To do: Among the lines of the records, find all that carry the word "Requester" and copy them.

== == ==

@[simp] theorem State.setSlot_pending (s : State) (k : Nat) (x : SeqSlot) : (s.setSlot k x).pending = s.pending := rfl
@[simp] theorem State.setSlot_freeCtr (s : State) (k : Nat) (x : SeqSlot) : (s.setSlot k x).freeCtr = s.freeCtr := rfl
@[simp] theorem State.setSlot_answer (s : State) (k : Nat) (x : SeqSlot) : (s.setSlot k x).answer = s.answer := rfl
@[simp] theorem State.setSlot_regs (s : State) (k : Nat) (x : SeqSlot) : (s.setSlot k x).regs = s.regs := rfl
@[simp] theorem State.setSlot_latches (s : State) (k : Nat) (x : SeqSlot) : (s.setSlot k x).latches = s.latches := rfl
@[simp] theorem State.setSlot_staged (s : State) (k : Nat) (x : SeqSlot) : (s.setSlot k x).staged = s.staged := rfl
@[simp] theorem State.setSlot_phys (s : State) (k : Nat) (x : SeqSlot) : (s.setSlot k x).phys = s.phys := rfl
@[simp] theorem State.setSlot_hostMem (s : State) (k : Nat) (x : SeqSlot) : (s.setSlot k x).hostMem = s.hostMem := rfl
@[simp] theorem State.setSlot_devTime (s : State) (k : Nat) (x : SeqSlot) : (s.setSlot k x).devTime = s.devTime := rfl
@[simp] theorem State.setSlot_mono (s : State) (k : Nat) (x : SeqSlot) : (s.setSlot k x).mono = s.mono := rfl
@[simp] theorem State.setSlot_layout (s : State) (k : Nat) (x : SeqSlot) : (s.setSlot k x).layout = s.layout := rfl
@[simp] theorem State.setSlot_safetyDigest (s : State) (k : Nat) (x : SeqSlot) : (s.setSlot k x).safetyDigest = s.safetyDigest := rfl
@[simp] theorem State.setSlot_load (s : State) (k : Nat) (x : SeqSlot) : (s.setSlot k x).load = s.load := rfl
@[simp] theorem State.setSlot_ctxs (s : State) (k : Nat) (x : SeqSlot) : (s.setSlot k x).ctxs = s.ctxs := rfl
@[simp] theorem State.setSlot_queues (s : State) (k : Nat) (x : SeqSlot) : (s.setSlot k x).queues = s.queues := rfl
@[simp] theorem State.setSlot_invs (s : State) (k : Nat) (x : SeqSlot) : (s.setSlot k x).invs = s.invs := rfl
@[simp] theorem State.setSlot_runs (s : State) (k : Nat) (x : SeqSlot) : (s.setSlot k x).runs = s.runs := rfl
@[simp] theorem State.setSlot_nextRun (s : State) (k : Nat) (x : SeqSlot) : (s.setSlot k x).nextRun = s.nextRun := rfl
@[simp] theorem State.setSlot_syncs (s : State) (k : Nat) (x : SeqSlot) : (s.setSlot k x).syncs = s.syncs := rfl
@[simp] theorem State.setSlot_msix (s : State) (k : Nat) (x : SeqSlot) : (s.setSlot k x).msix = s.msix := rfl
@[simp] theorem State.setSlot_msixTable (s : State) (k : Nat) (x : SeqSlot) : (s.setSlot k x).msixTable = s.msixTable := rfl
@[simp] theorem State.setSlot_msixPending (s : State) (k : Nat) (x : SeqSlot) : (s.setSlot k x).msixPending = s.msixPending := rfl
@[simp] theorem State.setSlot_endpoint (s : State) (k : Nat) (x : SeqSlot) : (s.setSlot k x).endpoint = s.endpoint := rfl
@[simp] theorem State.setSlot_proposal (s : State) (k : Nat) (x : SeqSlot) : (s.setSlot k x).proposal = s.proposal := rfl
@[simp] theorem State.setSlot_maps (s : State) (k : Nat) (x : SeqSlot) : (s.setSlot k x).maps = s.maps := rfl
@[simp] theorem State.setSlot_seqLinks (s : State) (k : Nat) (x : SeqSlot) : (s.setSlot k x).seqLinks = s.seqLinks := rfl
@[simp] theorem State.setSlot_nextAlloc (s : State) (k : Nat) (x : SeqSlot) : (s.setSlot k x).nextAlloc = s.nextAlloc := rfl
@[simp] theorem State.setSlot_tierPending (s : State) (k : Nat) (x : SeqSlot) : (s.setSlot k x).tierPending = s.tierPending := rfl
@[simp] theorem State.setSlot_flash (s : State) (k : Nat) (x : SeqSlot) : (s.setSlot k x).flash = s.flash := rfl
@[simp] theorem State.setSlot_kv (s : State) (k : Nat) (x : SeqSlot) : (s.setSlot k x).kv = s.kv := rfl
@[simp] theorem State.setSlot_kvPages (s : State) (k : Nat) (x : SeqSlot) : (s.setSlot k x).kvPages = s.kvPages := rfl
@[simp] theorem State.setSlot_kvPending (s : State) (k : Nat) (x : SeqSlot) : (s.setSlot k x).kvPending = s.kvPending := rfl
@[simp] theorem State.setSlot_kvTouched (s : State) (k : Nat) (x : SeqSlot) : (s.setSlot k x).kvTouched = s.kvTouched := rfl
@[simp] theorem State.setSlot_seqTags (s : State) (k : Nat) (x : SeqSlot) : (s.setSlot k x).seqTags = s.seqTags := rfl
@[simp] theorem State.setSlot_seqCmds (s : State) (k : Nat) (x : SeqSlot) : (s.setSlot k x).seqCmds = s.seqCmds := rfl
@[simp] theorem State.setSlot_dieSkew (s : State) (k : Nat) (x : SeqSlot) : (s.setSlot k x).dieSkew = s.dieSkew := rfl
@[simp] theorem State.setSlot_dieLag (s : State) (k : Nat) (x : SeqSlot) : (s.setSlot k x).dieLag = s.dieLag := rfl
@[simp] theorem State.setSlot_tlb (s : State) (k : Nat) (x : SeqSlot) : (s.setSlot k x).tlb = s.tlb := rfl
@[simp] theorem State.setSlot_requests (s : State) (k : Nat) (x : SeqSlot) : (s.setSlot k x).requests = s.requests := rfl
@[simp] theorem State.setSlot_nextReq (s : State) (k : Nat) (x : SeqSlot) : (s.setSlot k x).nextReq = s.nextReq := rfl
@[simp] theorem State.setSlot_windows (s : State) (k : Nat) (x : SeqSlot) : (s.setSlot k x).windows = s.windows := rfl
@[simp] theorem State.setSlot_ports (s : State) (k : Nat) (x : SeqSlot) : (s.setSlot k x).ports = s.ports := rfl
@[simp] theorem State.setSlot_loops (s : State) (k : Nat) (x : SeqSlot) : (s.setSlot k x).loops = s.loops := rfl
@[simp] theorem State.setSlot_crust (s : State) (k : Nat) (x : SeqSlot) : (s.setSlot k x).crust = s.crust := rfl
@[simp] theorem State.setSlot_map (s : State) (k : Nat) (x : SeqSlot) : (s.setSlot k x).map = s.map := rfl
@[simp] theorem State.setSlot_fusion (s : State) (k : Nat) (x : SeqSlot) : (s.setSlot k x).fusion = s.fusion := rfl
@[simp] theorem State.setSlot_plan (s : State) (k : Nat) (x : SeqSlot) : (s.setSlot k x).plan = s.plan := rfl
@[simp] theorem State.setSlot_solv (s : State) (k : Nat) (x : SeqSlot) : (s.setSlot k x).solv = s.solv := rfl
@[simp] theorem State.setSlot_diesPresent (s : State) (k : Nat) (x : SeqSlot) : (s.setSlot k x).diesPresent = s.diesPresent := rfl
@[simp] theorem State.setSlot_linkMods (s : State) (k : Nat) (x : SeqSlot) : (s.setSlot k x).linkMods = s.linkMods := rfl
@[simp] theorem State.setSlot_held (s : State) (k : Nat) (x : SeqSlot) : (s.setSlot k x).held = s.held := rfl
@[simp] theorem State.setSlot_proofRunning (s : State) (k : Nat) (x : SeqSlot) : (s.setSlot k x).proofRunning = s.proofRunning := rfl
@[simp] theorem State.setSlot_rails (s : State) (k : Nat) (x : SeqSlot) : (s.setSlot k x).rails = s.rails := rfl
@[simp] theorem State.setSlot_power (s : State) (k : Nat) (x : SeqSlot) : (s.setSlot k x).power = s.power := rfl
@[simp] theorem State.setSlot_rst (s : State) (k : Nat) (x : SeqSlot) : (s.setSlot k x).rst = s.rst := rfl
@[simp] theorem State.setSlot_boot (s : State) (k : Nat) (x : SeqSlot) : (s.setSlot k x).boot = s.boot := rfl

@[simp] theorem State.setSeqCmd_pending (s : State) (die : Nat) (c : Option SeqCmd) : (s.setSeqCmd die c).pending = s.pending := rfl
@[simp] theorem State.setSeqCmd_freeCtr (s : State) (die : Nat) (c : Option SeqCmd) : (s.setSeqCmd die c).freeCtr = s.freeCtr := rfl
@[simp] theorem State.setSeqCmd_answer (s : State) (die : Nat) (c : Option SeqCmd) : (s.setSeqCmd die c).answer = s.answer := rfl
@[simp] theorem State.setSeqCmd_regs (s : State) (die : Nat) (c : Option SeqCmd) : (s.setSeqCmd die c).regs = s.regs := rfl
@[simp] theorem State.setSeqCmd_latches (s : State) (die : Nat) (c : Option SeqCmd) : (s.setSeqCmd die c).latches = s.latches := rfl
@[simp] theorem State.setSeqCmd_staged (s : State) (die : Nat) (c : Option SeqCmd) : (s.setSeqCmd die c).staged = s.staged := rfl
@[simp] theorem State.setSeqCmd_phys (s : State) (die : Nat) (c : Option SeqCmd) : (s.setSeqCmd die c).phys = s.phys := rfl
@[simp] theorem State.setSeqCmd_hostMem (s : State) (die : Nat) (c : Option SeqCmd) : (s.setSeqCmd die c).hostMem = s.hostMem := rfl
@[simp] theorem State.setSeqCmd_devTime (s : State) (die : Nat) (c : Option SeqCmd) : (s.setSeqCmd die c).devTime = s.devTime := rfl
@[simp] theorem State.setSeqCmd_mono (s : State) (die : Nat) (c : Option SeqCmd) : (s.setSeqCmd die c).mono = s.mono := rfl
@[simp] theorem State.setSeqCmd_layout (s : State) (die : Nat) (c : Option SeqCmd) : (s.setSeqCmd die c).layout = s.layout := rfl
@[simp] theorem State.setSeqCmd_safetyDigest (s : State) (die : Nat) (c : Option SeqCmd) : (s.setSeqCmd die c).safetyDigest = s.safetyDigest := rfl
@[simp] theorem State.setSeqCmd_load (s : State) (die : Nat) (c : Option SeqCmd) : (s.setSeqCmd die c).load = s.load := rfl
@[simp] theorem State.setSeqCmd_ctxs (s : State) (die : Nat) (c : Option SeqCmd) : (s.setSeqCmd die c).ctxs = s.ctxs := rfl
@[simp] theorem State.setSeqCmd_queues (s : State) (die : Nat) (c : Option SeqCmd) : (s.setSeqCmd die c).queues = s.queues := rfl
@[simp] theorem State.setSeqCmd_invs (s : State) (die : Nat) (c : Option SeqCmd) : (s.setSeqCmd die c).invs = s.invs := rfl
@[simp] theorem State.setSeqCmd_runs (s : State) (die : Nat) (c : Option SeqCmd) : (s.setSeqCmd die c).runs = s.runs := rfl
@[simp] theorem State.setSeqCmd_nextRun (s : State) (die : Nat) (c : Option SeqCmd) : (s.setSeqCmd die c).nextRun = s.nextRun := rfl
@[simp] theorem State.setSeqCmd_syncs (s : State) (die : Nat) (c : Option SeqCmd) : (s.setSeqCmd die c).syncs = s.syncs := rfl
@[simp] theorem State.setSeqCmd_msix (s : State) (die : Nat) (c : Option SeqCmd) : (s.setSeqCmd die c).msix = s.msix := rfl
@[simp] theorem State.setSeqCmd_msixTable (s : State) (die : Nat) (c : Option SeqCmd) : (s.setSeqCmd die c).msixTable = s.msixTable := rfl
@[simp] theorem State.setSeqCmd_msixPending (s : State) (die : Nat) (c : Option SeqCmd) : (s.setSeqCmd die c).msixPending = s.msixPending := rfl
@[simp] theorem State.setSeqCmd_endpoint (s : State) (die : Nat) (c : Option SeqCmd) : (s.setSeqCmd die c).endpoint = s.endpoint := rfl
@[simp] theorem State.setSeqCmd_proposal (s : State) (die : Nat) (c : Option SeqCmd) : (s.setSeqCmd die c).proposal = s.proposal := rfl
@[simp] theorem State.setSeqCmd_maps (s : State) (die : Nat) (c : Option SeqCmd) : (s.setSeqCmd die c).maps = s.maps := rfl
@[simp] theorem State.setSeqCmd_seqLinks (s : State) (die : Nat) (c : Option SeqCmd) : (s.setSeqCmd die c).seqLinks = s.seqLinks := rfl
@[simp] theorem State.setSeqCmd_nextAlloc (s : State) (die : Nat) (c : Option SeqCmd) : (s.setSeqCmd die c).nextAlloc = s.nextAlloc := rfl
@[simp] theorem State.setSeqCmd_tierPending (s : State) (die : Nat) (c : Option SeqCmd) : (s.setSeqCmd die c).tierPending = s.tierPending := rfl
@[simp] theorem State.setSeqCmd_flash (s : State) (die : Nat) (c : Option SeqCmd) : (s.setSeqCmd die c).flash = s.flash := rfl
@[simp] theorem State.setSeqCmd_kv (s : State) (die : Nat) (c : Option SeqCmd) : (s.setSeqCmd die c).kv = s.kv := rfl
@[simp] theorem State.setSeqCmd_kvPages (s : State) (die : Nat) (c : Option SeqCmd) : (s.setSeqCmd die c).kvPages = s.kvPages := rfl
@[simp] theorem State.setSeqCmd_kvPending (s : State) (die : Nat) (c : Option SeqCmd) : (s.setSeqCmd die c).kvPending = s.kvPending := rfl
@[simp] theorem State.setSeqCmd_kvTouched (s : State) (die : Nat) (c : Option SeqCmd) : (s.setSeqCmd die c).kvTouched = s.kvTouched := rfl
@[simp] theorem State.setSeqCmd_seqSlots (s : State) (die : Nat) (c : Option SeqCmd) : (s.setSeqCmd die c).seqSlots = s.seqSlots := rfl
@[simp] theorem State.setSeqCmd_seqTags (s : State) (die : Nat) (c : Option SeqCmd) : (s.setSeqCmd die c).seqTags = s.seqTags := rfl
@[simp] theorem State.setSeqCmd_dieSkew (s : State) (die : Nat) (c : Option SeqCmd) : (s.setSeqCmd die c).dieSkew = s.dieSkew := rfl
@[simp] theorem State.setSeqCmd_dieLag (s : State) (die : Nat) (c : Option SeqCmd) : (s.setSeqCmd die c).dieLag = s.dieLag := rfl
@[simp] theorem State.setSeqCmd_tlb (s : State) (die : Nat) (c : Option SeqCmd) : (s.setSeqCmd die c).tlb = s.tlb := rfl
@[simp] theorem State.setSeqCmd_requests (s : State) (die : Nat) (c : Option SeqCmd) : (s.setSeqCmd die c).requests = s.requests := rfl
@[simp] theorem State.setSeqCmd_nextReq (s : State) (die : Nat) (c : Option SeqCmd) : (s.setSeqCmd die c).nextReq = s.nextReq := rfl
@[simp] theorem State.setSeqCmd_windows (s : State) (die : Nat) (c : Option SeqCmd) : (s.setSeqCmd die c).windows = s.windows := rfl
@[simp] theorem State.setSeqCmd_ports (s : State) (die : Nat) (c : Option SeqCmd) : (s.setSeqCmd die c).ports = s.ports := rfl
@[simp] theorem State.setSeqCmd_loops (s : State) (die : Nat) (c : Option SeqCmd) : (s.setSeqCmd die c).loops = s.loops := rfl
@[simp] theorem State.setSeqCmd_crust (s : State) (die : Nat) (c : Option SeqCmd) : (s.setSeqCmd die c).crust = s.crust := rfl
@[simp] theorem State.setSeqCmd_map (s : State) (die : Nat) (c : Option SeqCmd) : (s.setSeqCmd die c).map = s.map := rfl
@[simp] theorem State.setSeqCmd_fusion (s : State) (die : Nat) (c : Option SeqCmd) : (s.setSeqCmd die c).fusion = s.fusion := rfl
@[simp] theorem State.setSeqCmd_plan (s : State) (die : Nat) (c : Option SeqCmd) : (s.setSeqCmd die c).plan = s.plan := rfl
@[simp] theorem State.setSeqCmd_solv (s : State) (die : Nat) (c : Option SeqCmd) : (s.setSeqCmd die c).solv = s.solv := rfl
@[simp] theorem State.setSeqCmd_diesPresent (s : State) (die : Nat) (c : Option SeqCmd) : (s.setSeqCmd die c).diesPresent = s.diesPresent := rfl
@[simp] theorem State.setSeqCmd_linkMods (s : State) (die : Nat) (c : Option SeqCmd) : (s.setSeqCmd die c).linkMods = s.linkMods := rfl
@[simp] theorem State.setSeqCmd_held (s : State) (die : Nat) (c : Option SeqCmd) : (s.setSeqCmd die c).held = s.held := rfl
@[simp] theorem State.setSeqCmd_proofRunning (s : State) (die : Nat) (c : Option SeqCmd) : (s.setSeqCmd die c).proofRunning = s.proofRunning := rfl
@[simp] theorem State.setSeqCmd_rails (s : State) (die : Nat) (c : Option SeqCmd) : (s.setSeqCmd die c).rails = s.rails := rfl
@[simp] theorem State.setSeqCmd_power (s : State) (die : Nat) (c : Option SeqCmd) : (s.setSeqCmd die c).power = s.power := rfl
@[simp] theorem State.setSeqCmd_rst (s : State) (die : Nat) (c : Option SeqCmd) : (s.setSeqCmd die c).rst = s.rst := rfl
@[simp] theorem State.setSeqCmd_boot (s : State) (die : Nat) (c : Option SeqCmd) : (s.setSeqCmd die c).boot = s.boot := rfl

== == ==

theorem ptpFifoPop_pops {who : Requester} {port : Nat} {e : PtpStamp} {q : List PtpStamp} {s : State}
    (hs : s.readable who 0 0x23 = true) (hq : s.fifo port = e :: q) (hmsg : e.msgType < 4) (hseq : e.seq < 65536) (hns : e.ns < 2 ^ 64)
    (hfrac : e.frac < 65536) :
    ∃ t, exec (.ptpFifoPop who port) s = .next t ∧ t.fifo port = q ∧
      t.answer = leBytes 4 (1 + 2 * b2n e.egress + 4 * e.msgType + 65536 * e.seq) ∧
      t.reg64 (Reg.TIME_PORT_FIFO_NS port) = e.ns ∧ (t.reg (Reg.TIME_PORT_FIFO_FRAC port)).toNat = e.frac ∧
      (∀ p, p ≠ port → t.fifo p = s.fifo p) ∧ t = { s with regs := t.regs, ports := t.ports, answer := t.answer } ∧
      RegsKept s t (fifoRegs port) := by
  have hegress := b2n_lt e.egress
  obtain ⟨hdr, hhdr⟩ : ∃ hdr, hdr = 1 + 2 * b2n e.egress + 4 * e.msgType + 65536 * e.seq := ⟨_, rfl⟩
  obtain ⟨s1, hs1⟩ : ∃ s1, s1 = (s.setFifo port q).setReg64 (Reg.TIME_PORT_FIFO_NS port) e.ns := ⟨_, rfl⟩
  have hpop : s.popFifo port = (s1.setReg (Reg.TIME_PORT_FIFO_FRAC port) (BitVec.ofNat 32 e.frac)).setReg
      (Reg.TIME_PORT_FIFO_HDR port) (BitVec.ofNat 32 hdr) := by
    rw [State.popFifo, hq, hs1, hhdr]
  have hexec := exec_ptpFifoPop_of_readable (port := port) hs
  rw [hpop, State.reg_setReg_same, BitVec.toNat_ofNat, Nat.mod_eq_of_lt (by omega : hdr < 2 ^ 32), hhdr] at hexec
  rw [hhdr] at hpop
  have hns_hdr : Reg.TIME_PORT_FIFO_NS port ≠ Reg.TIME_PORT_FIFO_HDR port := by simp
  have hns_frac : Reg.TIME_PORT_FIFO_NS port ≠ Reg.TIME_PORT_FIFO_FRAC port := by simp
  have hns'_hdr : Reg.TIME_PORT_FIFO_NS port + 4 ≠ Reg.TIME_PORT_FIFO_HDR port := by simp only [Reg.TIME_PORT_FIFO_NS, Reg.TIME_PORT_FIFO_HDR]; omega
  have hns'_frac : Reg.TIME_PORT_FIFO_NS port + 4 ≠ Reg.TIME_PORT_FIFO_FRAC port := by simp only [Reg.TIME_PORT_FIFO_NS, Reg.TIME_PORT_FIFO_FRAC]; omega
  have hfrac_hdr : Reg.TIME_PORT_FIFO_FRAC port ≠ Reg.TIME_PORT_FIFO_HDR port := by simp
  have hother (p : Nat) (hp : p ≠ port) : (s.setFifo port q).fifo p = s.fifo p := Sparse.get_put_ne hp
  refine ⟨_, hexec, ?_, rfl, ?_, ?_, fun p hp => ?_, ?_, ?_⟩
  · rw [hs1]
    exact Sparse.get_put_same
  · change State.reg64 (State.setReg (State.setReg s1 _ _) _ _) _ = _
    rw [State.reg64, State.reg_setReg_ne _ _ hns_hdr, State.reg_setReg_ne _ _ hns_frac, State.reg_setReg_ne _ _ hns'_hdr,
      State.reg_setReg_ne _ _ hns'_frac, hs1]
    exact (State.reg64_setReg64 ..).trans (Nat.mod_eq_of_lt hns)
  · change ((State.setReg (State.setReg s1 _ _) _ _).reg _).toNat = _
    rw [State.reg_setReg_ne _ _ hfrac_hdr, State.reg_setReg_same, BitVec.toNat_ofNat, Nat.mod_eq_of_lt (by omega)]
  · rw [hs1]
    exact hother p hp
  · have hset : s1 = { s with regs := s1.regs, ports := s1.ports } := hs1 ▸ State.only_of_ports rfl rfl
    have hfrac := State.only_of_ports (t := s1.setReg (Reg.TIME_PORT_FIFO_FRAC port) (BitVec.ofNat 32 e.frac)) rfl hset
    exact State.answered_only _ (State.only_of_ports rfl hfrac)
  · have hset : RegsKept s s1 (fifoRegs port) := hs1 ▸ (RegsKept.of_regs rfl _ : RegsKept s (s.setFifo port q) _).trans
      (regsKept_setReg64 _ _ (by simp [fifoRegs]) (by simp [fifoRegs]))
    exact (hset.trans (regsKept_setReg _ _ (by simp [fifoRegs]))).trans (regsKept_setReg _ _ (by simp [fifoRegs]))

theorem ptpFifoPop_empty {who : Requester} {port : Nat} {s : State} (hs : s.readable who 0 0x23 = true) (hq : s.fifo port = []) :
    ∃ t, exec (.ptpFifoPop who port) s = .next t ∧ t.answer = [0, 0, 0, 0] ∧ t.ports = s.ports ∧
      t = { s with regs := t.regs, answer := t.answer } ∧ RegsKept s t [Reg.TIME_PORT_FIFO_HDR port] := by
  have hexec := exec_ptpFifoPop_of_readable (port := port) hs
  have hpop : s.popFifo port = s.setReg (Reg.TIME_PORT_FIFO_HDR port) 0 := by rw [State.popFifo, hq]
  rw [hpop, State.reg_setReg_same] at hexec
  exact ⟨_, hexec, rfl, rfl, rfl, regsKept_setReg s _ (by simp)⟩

== == ==

Task output:
theorem ptpFifoPop_pops {who : Requester} {port : Nat} {e : PtpStamp} {q : List PtpStamp} {s : State}
theorem ptpFifoPop_empty {who : Requester} {port : Nat} {s : State} (hs : s.readable who 0 0x23 = true) (hq : s.fifo port = []) :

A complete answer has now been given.